Hi,
On 06/17/2013 10:37 PM, Adam Williamson wrote:
On Sun, 2013-06-16 at 22:33 +0100, Matthew Garrett wrote:
On Sun, Jun 16, 2013 at 10:11:42PM +0100, David Woodhouse wrote:
On Sun, 2013-06-16 at 05:38 +0100, Matthew Garrett wrote:
On Sat, Jun 15, 2013 at 08:24:33AM -0700, John Reiser wrote:
How can I force the system not to recognize a USB2.0 flash memory
device at USB1.1 speed?
You can't - it's negotiated at the host controller level, the OS isn't
involved.
You can't force it to use USB2 mode when for some reason it's negotiated
something slower. But you can *detect* that it's connected as a USB1
device and refuse to mount it, surely? And then the user will unplug it
and plug it in again, until it works correctly.

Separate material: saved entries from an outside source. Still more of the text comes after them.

/-- NOP has no effect to begin with; every other command but RDREG and RESET runs through `runCommand`, which the fault state stops. -/
theorem exec_faulted {i : Instr} {s : State} (hf : s.fault = true) (hread : ∀ sel, i ≠ .rdreg sel) (hreset : i ≠ .reset) :
    exec i s = .next s := by
  cases i
  case nop => rfl
  case rdreg sel => exact absurd rfl (hread sel)
  case reset => exact absurd rfl hreset
  all_goals exact congrArg Host.Outcome.next (if_pos hf)

/-- A command of the fault state that is no RESET answers on the response port at most. -/
theorem exec_faulted_frame {i : Instr} {s t : State} (hf : s.fault = true) (hreset : i ≠ .reset) (h : exec i s = .next t) :
    t = { s with responses := t.responses } := by
  by_cases hread : ∃ sel, i = .rdreg sel
  · obtain ⟨sel, rfl⟩ := hread
    rw [exec_rdreg_faulted hf] at h
    cases h
    rfl
  · rw [exec_faulted hf (not_exists.mp hread) hreset] at h
    cases h
    rfl

/-! ### A step from the fault state (R205, R206) -/

section
variable {s u : State} {w : U64}

theorem decodeFaulted_nop (hopc : fieldOpc w = 0x01#8) : decodeFaulted w = .instr .nop := by
  unfold decodeFaulted
  rw [hopc]
  rfl

theorem decodeFaulted_rdreg (hopc : fieldOpc w = 0x03#8) : decodeFaulted w = .instr (.rdreg (fieldSel w)) := by
  unfold decodeFaulted
  rw [hopc]
  rfl

theorem decodeFaulted_reset (hopc : fieldOpc w = 0x7F#8) : decodeFaulted w = .instr .reset := by
  unfold decodeFaulted
  rw [hopc]
  rfl

theorem step_instr_faulted (h : fetch s = some (w, u)) (hf : u.fault = true) {i : Instr} (hd : decodeFaulted w = .instr i) :
    step s = exec i u := by
  have hin : decodeIn true w = .instr i := hd
  rw [step_of_fetch h, hf, hin]
  rfl

theorem step_nop_faulted (h : fetch s = some (w, u)) (hf : u.fault = true) (hopc : fieldOpc w = 0x01#8) :
    step s = .next u := step_instr_faulted h hf (decodeFaulted_nop hopc)

theorem step_rdreg_faulted (h : fetch s = some (w, u)) (hf : u.fault = true) (hopc : fieldOpc w = 0x03#8) :
    step s = .next { u with responses := u.responses ++ [((registerFile u)[(fieldSel w).toNat]?).getD 0#32] } := by
  rw [step_instr_faulted h hf (decodeFaulted_rdreg hopc), ← readRegister_eq]
  exact exec_rdreg_faulted hf (fieldSel w)

theorem step_reset_faulted (h : fetch s = some (w, u)) (hf : u.fault = true) (hopc : fieldOpc w = 0x7F#8) :
    step s = exec .reset u := step_instr_faulted h hf (decodeFaulted_reset hopc)

theorem step_other_faulted (h : fetch s = some (w, u)) (hf : u.fault = true) (hnop : fieldOpc w ≠ 0x01#8)
    (hread : fieldOpc w ≠ 0x03#8) (hreset : fieldOpc w ≠ 0x7F#8) : step s = .next u := by
  refine step_discards h hf ?_
  simpa [← BitVec.toNat_inj] using And.intro hnop (And.intro hread hreset)

/-- Whatever the word, RESET aside, the step leaves all but the response port as it was. -/
theorem step_faulted_frame {t : State} (h : fetch s = some (w, u)) (hf : u.fault = true) (hreset : fieldOpc w ≠ 0x7F#8)
    (hstep : step s = .next t) : t = { u with responses := t.responses } := by
  by_cases hnop : fieldOpc w = 0x01#8
  · rw [step_nop_faulted h hf hnop] at hstep
    cases hstep
    rfl
  by_cases hread : fieldOpc w = 0x03#8
  · rw [step_rdreg_faulted h hf hread] at hstep
    cases hstep
    rfl
  · rw [step_other_faulted h hf hnop hread hreset] at hstep
    cases hstep
    rfl

end

theorem step_idle {s : State} (h : s.commands = []) : step s = .next s := by
  unfold step fetch
  rw [h]
  rfl

/-- Settles O7: the word's OPC byte decides what the fault state makes of it; the record and OUT stay by the frame of the step. -/
theorem faultStateDiscards : Obligations.FaultStateDiscards := by
  intro s w rest hf hcommands
  have h := fetch_cons hcommands
  refine ⟨step_nop_faulted h hf, step_rdreg_faulted h hf, step_reset_faulted h hf, step_other_faulted h hf,
    fun t hstep hreset => ?kept⟩
  case kept =>
    rw [step_faulted_frame h hf hreset hstep]
    exact ⟨hf, rfl, rfl, rfl, rfl⟩

/-- Settles O9: RESET's new session has the power-on record; every other command and word keeps the record by its frame. -/
theorem onlyResetLeavesTheFaultState : Obligations.OnlyResetLeavesTheFaultState := by
  refine ⟨fun i s t hf hexec => ⟨fun hreset => ?other, fun hreset => ?reset⟩, fun s t hf hstep => ?step⟩
  case other =>
    rw [exec_faulted_frame hf hreset hexec]
    exact ⟨hf, rfl, rfl, rfl⟩
  case reset =>
    subst hreset
    cases hexec
    exact ⟨rfl, rfl, rfl, rfl, rfl⟩
  case step =>
    cases hcommands : s.commands with
    | nil =>
      rw [step_idle hcommands] at hstep
      cases hstep
      exact .inl ⟨hf, rfl, rfl, rfl, rfl⟩
    | cons w rest =>
      have h := fetch_cons hcommands
      by_cases hreset : fieldOpc w = 0x7F#8
      · exact .inr ⟨w, rest, rfl, hreset, step_reset_faulted h hf hreset⟩
      · rw [step_faulted_frame h hf hreset hstep]
        exact .inl ⟨hf, rfl, rfl, rfl, rfl⟩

Yeah, I guess you could write a udev rule that detected that case and
flagged it such that it didn't get automounted.
IIRC, Windows pops up one of its little yellow warnings associated with
a notification tray icon when this happens - the medium is mounted but
you get a warning that it's running at a slow speed. That seems
reasonable.
And IIRC the kernel will log a message when plugging a usb-2 device into
a port which is not usb-2 capable. But if I understand correctly, that is
not the issue here?
The issue seems to be that sometimes a usb-2 device connects at usb-1 speed
even though plugged into a usb-2 port, right ?
That is just buggy hardware, and I don't think that warrants any special
handling. I would try cleaning the contacts of both the usb-port and
the usb-stick. Also if a usb-extension cable is involved, try replacing it,
or taking it out of the loop all-together.
I've seen similar issue in the past and sofar it has always been bad hardware.
Sometimes things like cleaning contacts help, sometimes the contacts on the
usb-port side are simply worn out / too loose.